### Problem to work on
Copy out exactly the lines below that run from the one holding "else if i = 4 then" to the one holding "secured (0xD010:03). -/", keeping both of those lines and no others.

### Records for the task

-- ==== Sys2Proof/Machine/TileOps.lean ====
section
/-!
DEFINITION. The reset, the loss and the return of a tile (R20, R129, Tables 6-10 and 6-12).
-/
namespace Sys2Proof.Machine

open Sys2Proof

/-- The update record in force: the valid one with the higher SEQ (R399). -/
def recordNow (s : State) : UpdRec :=
  match s.sec.u0, s.sec.u1 with
  | some a, some b => if a.seq.toNat < b.seq.toNat then b else a
  | some a, none => a
  | none, some b => b
  | none, none => { seq := 0, active := 0, trial := 0xFF, count := 0 }

/-- The ports of a tile. -/
def tilePorts (t : Nat) : List Nat := (List.range 16).map (· + 16 * t)

/-- The targets that a tile homes. -/
def tileTargets (t : Nat) : List Nat := tgtNumbers.filter fun x => tgtHome x == t

/-- The links of a tile. -/
def tileLinks (t : Nat) : List Nat := (List.range 6).filter fun l => (linkEnds l).1 == t || (linkEnds l).2 == t

/-- A link of a resetting tile goes down (R129): the neighbour receives the reset token of its crossings, every other tile drops the link
from its paths, two-hop cells that the neighbour's replay groups hold go out again on the direct path, and the neighbour drops what landed
from the tile and what is queued for it. -/
def tokenLink (s : State) (t l : Nat) : State :=
  let n := if (linkEnds l).1 = t then (linkEnds l).2 else (linkEnds l).1
  let s1 := wr (wr (wr s 0x3100 2 l 0) 0x3100 3 l 0) 0x3100 4 l 0
  let xs := (List.range 35).filter fun x => crossingLink n x == some l
  let s2 := xs.foldl (fun a x => closeCrossing (crossed a n x 1) n x) s1
  let s3 := repinTiles s2 l (some t) false
  let s4 := dropCells s3 n fun c => 8 ≤ c.xpIn && c.xpIn < 14 && tileLink n ((c.xpIn - 8) / 2) == l
  setLink (dedupLost s4 l n) l linkInit

/-- The contexts of a cluster lose their state: an invocation that runs there ends with 0x0A, and each context takes its binding afresh. (Log 73: DEDUCED.) -/
def resetCluster (s : State) (cl : Nat) : State :=
  let cs := (s.gecko.ctxs.filter fun e => e.2.engine / 32 == cl).map (·.1)
  let s1 := cs.foldl (fun a c =>
    let b := if running (getCtx a c) = true ∧ (getCtx a c).st ≠ 6 then endInvocation a c 0x0A else a
    rebind b c (bindRec b c)) s
  { s1 with gecko := { s1.gecko with events := delIf s1.gecko.events fun k _ => k / 256 == cl
                                     wake := delIf s1.gecko.wake fun k _ => k / 256 == cl
                                     rings := delIf s1.gecko.rings fun k _ => k / 64 == cl
                                     lastAtomic := delIf s1.gecko.lastAtomic fun k _ => k / 32 == cl
                                     replay := delIf s1.gecko.replay fun k _ => k / 32 == cl } }

/-- What a tile's slice and directory hold is gone: requests on its lines are answered, its lines are forgotten, and a line of another home
whose dirty copy stood in its slice is poisoned there. (Log 106: DEDUCED.) -/
def dropHome (s : State) (t : Nat) : State :=
  let engine (r : Req) : Bool := r.agent == 64 + t
  let here (r : Req) : Bool := !untranslated r && lineHome s (r.key / 64) == t
  let s1 := cutRequests (cutRequests s engine) here
  let s2 := { s1 with coh := { s1.coh with
    lines := s1.coh.lines.filter fun e => lineHome s e.1 != t
    full := s1.coh.full.filter fun e => e.1 / 4 != t
    backing := s1.coh.backing.filter fun e => lineHome s e.1 != t
    changed := s1.coh.changed.filter fun e => e.1 / 4 != t } }
  let held := (s2.coh.lines.filter fun e => sliceAt e.2 t != .i).map (·.1)
  held.foldl (fun a k =>
    let l := getLine a k
    let lost := dirtySt (sliceAt l t)
    let b := setLine a k { setSlice l t .i with sliceAsks := l.sliceAsks.filter (· != t) }
    resume (if lost then raise (markLine (putHome b k l.data true true) k) (0x6000 + lineHome b k) 15 .notice [] else b) k) s2

/-- The objects marked V that a tile's own reset returns to their defaults (R28), beside its state, its reset's own record (0x3000:02 to :06)
and the P objects: buffers, paths, crossings, Beachcomber, translation caches, Fabric Cache slice, directory and Tadpole. -/
def tileVolatile (idx sub : Nat) : Bool :=
  (idx == 0x3000 && sub == 7) || (idx == 0x3200 && decide (2 ≤ sub)) || (idx == 0x3210 && decide (7 ≤ sub)) || idx == 0x3220
    || (idx == 0x3300 && decide (2 ≤ sub)) || idx == 0x4020 || (idx == 0x6100 && decide (3 ≤ sub)) || idx == 0x6200
    || (idx == 0xB100 && decide (3 ≤ sub))

/-- Whether an object key is one of a tile's volatile objects. -/
def volatileKey (t k : Nat) : Bool := k % 65536 == t && tileVolatile (k / 16777216) (k / 65536 % 256)

/-- The volatile objects and records of a tile return to their defaults (R28). -/
def resetVolatile (s : State) (t : Nat) : State :=
  { s with obj := delIf s.obj fun k _ => volatileKey t k
           tbl := delIf s.tbl fun k _ => volatileKey t (k / 4194304) }

/-- Counters, instance-counter parts and the Tadpole ring of a tile start afresh (R321, R333), as do its volatile objects (R28). -/
def resetTelemetry (s : State) (t : Nat) : State :=
  let s3 := resetUnits s fun u => unitTile u == t
  let s4 := { s3 with tele := { s3.tele with parts := delIf s3.tele.parts fun k _ => k % 4 == t } }
  (tilePorts t).foldl dropWindow (resetVolatile s4 t)

/-- The instances with an extent on a target of a tile. -/
def tileInsts (s : State) (t : Nat) : List Nat :=
  ((extentsWhere s fun x => extInUse x && tgtHome x.target == t).map fun e => (getExt s e).inst).eraseDups

/-- A tile's own state is gone (t0 to t3 of Table 6-10). (Log 73: DEDUCED; log 88: DEDUCED.) -/
def wipeTile (s : State) (t : Nat) : State :=
  let marks := tileInsts s t
  let s0 := (tilePorts t).foldl (fun a p => portDown a p 5 false) s
  let s1 := (List.range 8).foldl (fun a j => resetLanes a (8 * t + j)) s0
  let s2 := (tileLinks t).foldl (fun a l => tokenLink a t l) (dropCells s1 t fun _ => true)
  let s3 := (tileTargets t).foldl targetLost s2
  let s4 := (List.range 8).foldl (fun a c => resetCluster a (8 * t + c)) (dropHome s3 t)
  let s5 := setTile s4 t tileInit
  let s6 := (List.range 32).foldl (fun a r => applyLimits a t r) s5
  let s7 := { s6 with
    pool := { s6.pool with caches := s6.pool.caches.filter fun e => e.1 % 8 != t, walks := s6.pool.walks.filter fun e => e.1 % 8 != t }
    lit := { s6.lit with heat := delIf s6.lit.heat fun k _ => k / 2 ^ 36 == t }
    qos := { s6.qos with rr := delIf s6.qos.rr fun k _ => k == t } }
  let s8 := setEgress s7 (64 + t) []
  marks.foldl loseMarks (resetTelemetry s8 t)

/-- A pending microcode is loaded with the reset of its tile (R406). -/
def loadMicrocode (s : State) (t : Nat) : State :=
  if s.sec.microPending.contains t then
    let left := s.sec.microPending.filter (· != t)
    let trial := ((recordNow s).trial != 0xFF) || s.sec.trialMicrocode
    let s1 := { s with sec := { s.sec with microPending := left, trialMicrocode := trial } }
    if left = [] then wr s1 0xD100 10 0 0 else s1
  else s

/-- A tile is reset or lost for a cause of 0x3000:05: 1 manager, 2 crossing timeout, 3 Critical fault, 4 domain forced off, 5 device reset;
a loss latches DATA_LOSS at Critical on its core source (R20). Its sources become unreachable (R343). -/
def tileReset (s : State) (t cause actual : Nat) : State :=
  let s1 := wipeTile s t
  let s2 := loadMicrocode (wr (wr (bump s1 0x3000 4 t 32 1) 0x3000 5 t cause) 0x3000 2 t actual) t
  holdTileSources (if cause = 1 ∨ cause = 5 then s2 else raise s2 (0x3000 + t) 15 .critical []) t

/-- The HBM target of a tile returns (R153), its blocks that no lost extent names to be scrubbed, but for those in which promoted granules lay
(Table 7-17: such a granule stays lost), or becomes active after a start-up, all
its blocks to be scrubbed (Table 19-4). -/
def hbmReturns (s : State) (t : Nat) : State :=
  if tgtState s t = 2 then nearJoins s t
  else if tgtState s t = 6 then
    let x := getTgt s t
    let lies (b g : Nat) : Bool := decide (dpaTarget (g * 65536) = t) && decide (dpaBlock s (g * 65536) = b)
    let named (b : Nat) : Bool := ((blockExtents s t b).any fun e => (getExt s e).st == 4) || s.pool.overlay.any fun o => o.1 != o.2.dest && lies b o.2.dest
    let kept := (x.blocks.filter fun e => decide (0 < e.2.sharers) || named e.1).map fun e => (e.1, if named e.1 then e.2 else { e.2 with st := 3, place := false })
    setTgt (wr s 0x4000 2 t 3) t { x with base := 3, blocks := kept }
  else s

/-- A tile is in service (t5): its sources are reachable, its links train, its HBM target returns. (Log 72: DESIGN CHOICE.) -/
def tileServes (s : State) (t : Nat) : State :=
  let s1 := freeSources (wr s 0x3000 2 t 3) (tileSources t)
  let s2 := (tileLinks t).foldl (fun a l =>
    if rd a 0x3100 1 l = 1 ∧ rd a 0x3100 2 l = 0 ∧ rd a 0x3000 2 (linkEnds l).1 = 3 ∧ rd a 0x3000 2 (linkEnds l).2 = 3 then wr a 0x3100 2 l 1 else a) s1
  let s3 := hbmReturns s2 t
  if cmdRunning s3 0x3000 3 t then cmdEnd s3 0x3000 3 t 2 0 else s3

/-- Reset (0x3000:03): the tile resets and is released again while its target is in service. -/
def tileResetWrite (s : State) (t : Nat) : State × Status :=
  let s1 := cmdStart s 0x3000 3 t
  if rd s 0x3000 2 t = 3 ∨ rd s 0x3000 2 t = 2 then (tileReset s1 t 1 (if rd s 0x3000 1 t = 1 then 2 else 1), .ok)
  else (cmdEnd s1 0x3000 3 t 2 0, .ok)

/-- Target (0x3000:01). -/
def tileTargetWrite (s : State) (t v : Nat) : State × Status :=
  let s1 := wr s 0x3000 1 t v
  (if v = 0 then (if rd s 0x3000 2 t = 3 ∨ rd s 0x3000 2 t = 2 then tileReset s1 t 1 1 else s1)
   else if rd s 0x3000 2 t = 1 then wr s1 0x3000 2 t 2 else s1, .ok)

end Sys2Proof.Machine
end

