-- ==== Sys2Proof/Machine/SpdmOps.lean ====
section
/-!
DEFINITION. SPDM responders, IDE keys and attestation (R411 to R413). Codes and body layouts are those of SPDM 1.2 and IDE_KM (PRESUMED).
-/
namespace Sys2Proof.Machine

open Sys2Proof

def spdmInit : SpdmSt := { phase := 0, sessions := [0, 0], secrets := [], keys := [], streams := [] }

def getSpdm (s : State) (p : Nat) : SpdmSt := look spdmInit s.sec.spdm p

def setSpdm (s : State) (p : Nat) (v : SpdmSt) : State := { s with sec := { s.sec with spdm := put s.sec.spdm p v } }

/-- A response of a port's responder. (Log 152: PRESUMED.) -/
def spdmSay (s : State) (p code : Nat) (body : List Byte) : State := emit s (.spdm p code body)

/-- An ERROR response with its code. -/
def spdmError (s : State) (p why : Nat) : State := spdmSay s p 0x7F (be 1 why ++ zeros 1)

/-- The responder of a USP or of an inter-switch port (Table 5-10) answers while its link is up; requests before their turn are
unexpected. -/
def spdmAsk (s : State) (p phase : Nat) (f : State → State) : State :=
  if (actingRole s p ≠ 1 ∧ actingRole s p ≠ 3) ∨ linkUp s p = false then s
  else if (getSpdm s p).phase < phase then spdmError s p 0x04
  else f s

/-- The negotiation moves on. -/
def spdmPhase (s : State) (p n : Nat) : State := setSpdm s p { getSpdm s p with phase := n }

/-- The digest of certificate slot 0. -/
def certDigest : List Byte := Config.sha384 Config.certChain

/-- The configuration that runs, as its slot holds it. -/
def activeCfg (s : State) : List Byte :=
  if rd s 0x1210 1 0 = 0 then s.mode.cfg0.image else if rd s 0x1210 1 0 = 1 then s.mode.cfg1.image else s.mode.golden.image

/-- The digest of a measurement index (Table 19-7). (Log 153: PRESUMED.) -/
def measured (s : State) (i : Nat) : List Byte :=
  let img := runningImage s
  if i = 1 then Config.romDigest
  else if i = 2 then Config.sha384 (img.take (64 + 64 * fwSections img))
  else if i = 3 then fwHash img 3
  else if i = 4 then
    let h := fwHash (if s.sec.microPending = [] then img else (fwSlot s (activeSlot s)).bytes) 4
    [if rd s 0xD100 10 0 = 1 then 1 else 0] ++ h.drop 1
  else if i = 5 then Config.sha384 ((activeCfg s).take ((activeCfg s).length - 112))
  else Config.sha384 ((rootKeys s).flatMap keyId ++ ((cfgKeySlots s).filterMap (cfgKey s)).flatMap keyId ++ be 8 (rd s 0xD000 6 0)
    ++ be 8 s.sec.counter)

/-- One measurement block: its index, DMTF specification, a digest. (Log 153: PRESUMED.) -/
def measBlock (s : State) (i : Nat) : List Byte := be 1 i ++ [1] ++ le 2 51 ++ [0] ++ le 2 48 ++ measured s i

/-- A signature by the device identity key. (Log 152: PRESUMED.) -/
def signed (body nonce : List Byte) : List Byte := Config.ecdsaSign Config.certChain (Config.sha384 (nonce ++ body))

/-- CHALLENGE_AUTH: slot 0 alone is provisioned. -/
def spdmChallengeIn (s : State) (p slot : Nat) (nonce : List Byte) : State :=
  if slot ≠ 0 then spdmError s p 0x01
  else
    let body := certDigest ++ Config.nonceBytes s.free ++ Config.sha384 ((List.range 6).flatMap fun i => measured s (i + 1)) ++ le 2 0
    spdmSay (freeNext s) p 0x03 (body ++ signed body nonce)

/-- MEASUREMENTS: 0 how many, 0xFF all, else one. -/
def spdmMeasureIn (s : State) (p op : Nat) (nonce : List Byte) : State :=
  let blocks : List Nat := if op = 0xFF then [1, 2, 3, 4, 5, 6] else [op]
  if op = 0 then spdmSay s p 0x60 (be 1 6 ++ zeros 4)
  else if op ≠ 0xFF ∧ 6 < op then spdmError s p 0x01
  else
    let rs := blocks.flatMap (measBlock s)
    let body := be 1 blocks.length ++ le 3 rs.length ++ rs ++ Config.nonceBytes s.free ++ le 2 0
    spdmSay (freeNext s) p 0x60 (body ++ signed body nonce)

/-- A part of the certificate chain. -/
def spdmCertificateIn (s : State) (p slot off n : Nat) : State :=
  let c := Config.certChain
  if slot ≠ 0 ∨ c.length ≤ off then spdmError s p 0x01
  else
    let part := slice c off n
    spdmSay s p 0x02 ([0, 0] ++ le 2 part.length ++ le 2 (c.length - off - part.length) ++ part)

/-- How many sessions are secured (0xD010:03). -/
def countSessions (s : State) (p : Nat) : State := wr s 0xD010 3 p ((getSpdm s p).sessions.filter (· == 2)).length

/-- KEY_EXCHANGE: a session opens in its handshake, two at most. -/
def spdmExchangeIn (s : State) (p : Nat) (req : List Byte) : State :=
  let x := getSpdm s p
  match [0, 1].find? fun i => nth 0 x.sessions i == 0 with
  | none => spdmError s p 0x0A
  | some i =>
    let y := { x with sessions := setAt x.sessions i 1, secrets := put x.secrets i (Config.spdmSecret req s.free) }
    spdmSay (freeNext (setSpdm s p y)) p 0x64 (be 1 i ++ Config.spdmExchange req s.free)

/-- FINISH: the session is secured when the peer's verification data is right, else it closes. -/
def spdmFinishIn (s : State) (p i : Nat) (mac : List Byte) : State :=
  let x := getSpdm s p
  let key := look [] x.secrets i
  if nth 0 x.sessions i ≠ 1 then spdmError s p 0x04
  else if mac = Config.hmacSha384 key (be 1 i) then
    spdmSay (countSessions (setSpdm s p { x with sessions := setAt x.sessions i 2 }) p) p 0x65 (Config.hmacSha384 key (be 1 (i + 2)))
  else spdmError (setSpdm s p { x with sessions := setAt x.sessions i 0, secrets := del x.secrets i }) p 0x06

/-- END_SESSION. -/
def spdmEndIn (s : State) (p i : Nat) : State :=
  let x := getSpdm s p
  if nth 0 x.sessions i ≠ 2 then spdmError s p 0x04
  else spdmSay (countSessions (setSpdm s p { x with sessions := setAt x.sessions i 0, secrets := del x.secrets i }) p) p 0x6C []

/-! IDE (R412). -/

/-- The TLS6400 keys a port's streams as the requester: on a DSP, and on an inter-switch port with the lower PID (Table 5-10). -/
def ideRequester (s : State) (p : Nat) : Bool := actingRole s p == 2 || (actingRole s p == 3 && (getPort s p).lowerPid)

/-- A message of IDE_KM inside a secured session, where the TLS6400 is the responder. (Log 152: PRESUMED.) -/
def ideAsk (s : State) (p i : Nat) (f : State → State) : State :=
  spdmAsk s p 3 fun x => if nth 0 (getSpdm x p).sessions i = 2 ∧ ideRequester x p = false then f x else spdmError x p 0x04

/-- The streams of a port (Table 5-10): 0 link IDE, 1 to 4 selective on a USP; 0xFF CXL.cachemem IDE in containment mode, 0xFE in skid
mode, which an inter-switch link does not have. (Log 201: DESIGN CHOICE.) -/
def streamOk (s : State) (p n : Nat) : Bool :=
  match actingRole s p with
  | 1 => decide (n ≤ 4 ∨ 0xFE ≤ n)
  | 2 => n == 0 || decide (0xFE ≤ n)
  | _ => n == 0 || n == 0xFF

/-- IDE state (0x2300:08). -/
def showIde (s : State) (p : Nat) : State :=
  let x := (getSpdm s p).streams
  wr s 0x2300 8 p (b2n (has x 0) + 2 * b2n (has x 0xFF) + 4 * b2n (has x 0xFE) + 16 * ([1, 2, 3, 4].filter fun n => has x n).length)

/-- A stream is secured under a key set; CXL.cachemem IDE runs in one mode. -/
def secureStream (s : State) (p stream keySet : Nat) : State :=
  let x := getSpdm s p
  let others := if stream = 0xFF then del x.streams 0xFE else if stream = 0xFE then del x.streams 0xFF else x.streams
  showIde (setSpdm s p { x with streams := put others stream keySet }) p

/-- The place of a stream's key set. -/
def keyPlace (stream : Nat) (keySet : Bool) : Nat := 2 * stream + b2n keySet

/-- KEY_PROG. -/
def keyProgIn (s : State) (p stream : Nat) (keySet : Bool) (key : List Byte) : State :=
  let x := getSpdm s p
  if streamOk s p stream = false then spdmError s p 0x01 else
  let s1 := setSpdm s p { x with keys := put x.keys (keyPlace stream keySet) key }
  spdmSay (bump s1 0xD010 4 p 32 1) p 0x7E ([3] ++ be 1 stream ++ be 1 (b2n keySet))

/-- K_SET_GO: the stream is secured under a key set that has been programmed. -/
def keySetGoIn (s : State) (p stream : Nat) (keySet : Bool) : State :=
  let x := getSpdm s p
  if has x.keys (keyPlace stream keySet) then
    spdmSay (secureStream s p stream (b2n keySet)) p 0x7E ([6] ++ be 1 stream ++ be 1 (b2n keySet))
  else spdmError s p 0x01

/-- The keys of one stream are refreshed: the other key set is programmed and taken up. -/
def refreshStream (s : State) (p stream keySet : Nat) : State :=
  let x := getSpdm s p
  let other := 1 - keySet % 2
  let s1 := setSpdm (freeNext s) p { x with keys := put x.keys (2 * stream + other) (Config.freshKey s.free) }
  bump (secureStream s1 p stream other) 0xD010 4 p 32 1

/-- The link IDE stream of a port that the TLS6400 keys as the requester; it is set up by its first refresh. -/
def ideStreams (s : State) (p : Nat) : SMap Nat := if (getSpdm s p).streams = [] then [(0, 1)] else (getSpdm s p).streams

/-- The refresh interval of a port's streams passes. -/
def ideRefresh (s : State) (p : Nat) : State :=
  if rd s 0xD000 11 0 = 0 ∨ ideRequester s p = false ∨ linkUp s p = false then s
  else (ideStreams s p).foldl (fun a e => refreshStream a p e.1 e.2) s

/-- An integrity failure: the stream is insecure, the link goes down and trains again; which cause 0x2010:08 shows is not stated. (Log 155: DESIGN CHOICE.) -/
def ideFailure (s : State) (p stream : Nat) : State :=
  if linkUp s p then
    let s1 := bump (setSpdm s p { getSpdm s p with streams := del (getSpdm s p).streams stream }) 0xD010 5 p 32 1
    let s2 := portDown s1 p 3 false
    raise (wr (freeNext s2) 0x2010 8 p (Config.freeValue s2.free % 9)) (0xD000 + p) 22 .fault []
  else s

/-! Attestation on demand (0xD010:06). -/

/-- Attest now starts the challenge of the partner of a downstream port (R413). (Log 154: DEDUCED.) -/
def attestWrite (s : State) (p : Nat) : State × Status := if actingRole s p = 2 then (cmdStart s 0xD010 6 p, .ok) else (s, .range)

/-- The challenge ends: 0 passed, 3 no SPDM, else failed; a partner that answers gives its digests. (Log 154: DEDUCED.) -/
def attestEnd (s : State) (p err : Nat) : State :=
  let code := if err = 0 then 1 else if err = 3 then 3 else 2
  let s1 := if code = 3 then wrBlob s 0xD010 2 p (zeros 96) else wrBlob (freeNext s) 0xD010 2 p (padTo (Config.partnerDigests s.free) 96)
  cmdEnd (wr s1 0xD010 1 p code) 0xD010 6 p (if err = 0 then 2 else 3) err

end Sys2Proof.Machine
end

### Answer space
  else if i = 4 then
    let h := fwHash (if s.sec.microPending = [] then img else (fwSlot s (activeSlot s)).bytes) 4
    [if rd s 0xD100 10 0 = 1 then 1 else 0] ++ h.drop 1
  else if i = 5 then Config.sha384 ((activeCfg s).take ((activeCfg s).length - 112))
  else Config.sha384 ((rootKeys s).flatMap keyId ++ ((cfgKeySlots s).filterMap (cfgKey s)).flatMap keyId ++ be 8 (rd s 0xD000 6 0)
    ++ be 8 s.sec.counter)

/-- One measurement block: its index, DMTF specification, a digest. (Log 153: PRESUMED.) -/
def measBlock (s : State) (i : Nat) : List Byte := be 1 i ++ [1] ++ le 2 51 ++ [0] ++ le 2 48 ++ measured s i

/-- A signature by the device identity key. (Log 152: PRESUMED.) -/
def signed (body nonce : List Byte) : List Byte := Config.ecdsaSign Config.certChain (Config.sha384 (nonce ++ body))

/-- CHALLENGE_AUTH: slot 0 alone is provisioned. -/
def spdmChallengeIn (s : State) (p slot : Nat) (nonce : List Byte) : State :=
  if slot ≠ 0 then spdmError s p 0x01
  else
    let body := certDigest ++ Config.nonceBytes s.free ++ Config.sha384 ((List.range 6).flatMap fun i => measured s (i + 1)) ++ le 2 0
    spdmSay (freeNext s) p 0x03 (body ++ signed body nonce)

/-- MEASUREMENTS: 0 how many, 0xFF all, else one. -/
def spdmMeasureIn (s : State) (p op : Nat) (nonce : List Byte) : State :=
  let blocks : List Nat := if op = 0xFF then [1, 2, 3, 4, 5, 6] else [op]
  if op = 0 then spdmSay s p 0x60 (be 1 6 ++ zeros 4)
  else if op ≠ 0xFF ∧ 6 < op then spdmError s p 0x01
  else
    let rs := blocks.flatMap (measBlock s)
    let body := be 1 blocks.length ++ le 3 rs.length ++ rs ++ Config.nonceBytes s.free ++ le 2 0
    spdmSay (freeNext s) p 0x60 (body ++ signed body nonce)

/-- A part of the certificate chain. -/
def spdmCertificateIn (s : State) (p slot off n : Nat) : State :=
  let c := Config.certChain
  if slot ≠ 0 ∨ c.length ≤ off then spdmError s p 0x01
  else
    let part := slice c off n
    spdmSay s p 0x02 ([0, 0] ++ le 2 part.length ++ le 2 (c.length - off - part.length) ++ part)

/-- How many sessions are secured (0xD010:03). -/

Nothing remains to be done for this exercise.